[Stored data]
-- ==== Sys2Proof/Machine/Dispatch.lean ====
section
/-! DEFINITION. The dispatch of an instruction to its meaning: one arm for each constructor of Instr. -/

namespace Sys2Proof.Machine
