/-- Whether the PCIe root port works: the part is up and the port is not in reset (R391, R392). -/
def State.rootPortUp (s : State) : Bool := s.island.phase == 2 && !s.island.isolated.contains (4, 12)

/-- What comes from a PCIe device or a peer package (R323, R395): a device's access is translated in the root port's partition
and charged to it, and one that fails has no effect; nothing comes through a port in reset or over a link that has failed. -/
def State.outsideTurn (s : State) : Outside → State
  | .pcieRead va n =>
    if !s.rootPortUp then s
    else match s.virtBytes epPcie s.pciePart va n with
      | .ok (s1, _) => s1
      | .error (a, _) => s.walkKept s.pciePart [] a
  | .pcieWrite va bs => if s.rootPortUp then (s.virtWrite epPcie s.pciePart va bs).1 else s
  | .pciePart p => if p < 64 then { s with pciePart := p } else s
  | .link m => s.linkMessage m
  | .linkDone id => s.awayDone id

/-! ### Any turn -/

/-- A scheduled turn performed. -/
def State.takeTurn (s : State) : Turn → Host.Outcome State Fault Refusal
  | .tile core eng => s.engineTurn core eng
  | .vision core part => s.visionTurn core part
  | .copy id => .next (s.copyTurn id)
  | .app a => .next (s.appTurn a)
  | .outside o => .next (s.outsideTurn o)
  | .event e => exec e s

end

end Sys2Proof.Machine
end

Your instructions: Report, from the entries above, each line where "rootPortUp" is found.

Solution:
def State.rootPortUp (s : State) : Bool := s.island.phase == 2 && !s.island.isolated.contains (4, 12)
    if !s.rootPortUp then s
  | .pcieWrite va bs => if s.rootPortUp then (s.virtWrite epPcie s.pciePart va bs).1 else s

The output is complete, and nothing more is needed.